-- ==== Sys2Proof/Machine/Step.lean ====
section
/-! DEFINITION. One step of the machine, and the placing of one instruction where the next step fetches it. -/

namespace Sys2Proof.Machine

/-- One step: one instruction, one happening, or the passing of a cycle. Every step draws its free values anew. -/
def step (s : State) : Host.Outcome State Fault Refusal := stepOnce { s with fresh := s.fresh + 1 }

/-- Where `withFetchWord` puts its instruction: address 0x1000, in a page that a leaf at level 1 maps to itself. -/
def placeAt : Nat := 0x1000

/-- The leaf: kind 2, X, W, attribute immediate, physical address 0. -/
def placeLeaf : Nat := 0x72

/-- Bytes of words, low byte first. -/
def wordBytes (ws : List IWord) : List Byte := ws.flatMap (fun w => toBytes 2 w.toNat)

/-- Place the instruction that an opcode-table word stands for where strand 0 of core 0 fetches next: the device is running,
the page is mapped and its leaf in the core's buffer, the line is in the instruction cache, and the strand is Ready there and first in the rotation. -/
def State.withFetchWord (s : State) (nbits w : Nat) : State :=
  let s := { s with
    mem := (s.mem.writeN 0 (toBytes 8 placeLeaf)).writeN placeAt (wordBytes (tableWords nbits w))
    mgmt := { s.mgmt with power := .running, root := 0, walkRoot := 0 }
    turn := 1 }
  modCore s 0 (fun k =>
    { k.modStrand 0 (fun x => { x with
        st := .ready, pc := wd placeAt, last := none, wait := none, tmrHit := false, readyFrom := 0 }) with
      started := true, tlb := [{ base := 0, size := 2 ^ 30, entry := wd placeLeaf }], lastIssuer := 15, icache := [placeAt / 256] })

end Sys2Proof.Machine
end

____________

» WORK INSTRUCTION: Exactly the lines from the one containing "values anew. -/" through the last line of the records are to be transcribed, both endpoints included.

» RESPONSE:
/-- One step: one instruction, one happening, or the passing of a cycle. Every step draws its free values anew. -/
def step (s : State) : Host.Outcome State Fault Refusal := stepOnce { s with fresh := s.fresh + 1 }

/-- Where `withFetchWord` puts its instruction: address 0x1000, in a page that a leaf at level 1 maps to itself. -/
def placeAt : Nat := 0x1000

/-- The leaf: kind 2, X, W, attribute immediate, physical address 0. -/
def placeLeaf : Nat := 0x72

/-- Bytes of words, low byte first. -/
def wordBytes (ws : List IWord) : List Byte := ws.flatMap (fun w => toBytes 2 w.toNat)

/-- Place the instruction that an opcode-table word stands for where strand 0 of core 0 fetches next: the device is running,
the page is mapped and its leaf in the core's buffer, the line is in the instruction cache, and the strand is Ready there and first in the rotation. -/
def State.withFetchWord (s : State) (nbits w : Nat) : State :=
  let s := { s with
    mem := (s.mem.writeN 0 (toBytes 8 placeLeaf)).writeN placeAt (wordBytes (tableWords nbits w))
    mgmt := { s.mgmt with power := .running, root := 0, walkRoot := 0 }
    turn := 1 }
  modCore s 0 (fun k =>
    { k.modStrand 0 (fun x => { x with
        st := .ready, pc := wd placeAt, last := none, wait := none, tmrHit := false, readyFrom := 0 }) with
      started := true, tlb := [{ base := 0, size := 2 ^ 30, entry := wd placeLeaf }], lastIssuer := 15, icache := [placeAt / 256] })

end Sys2Proof.Machine
end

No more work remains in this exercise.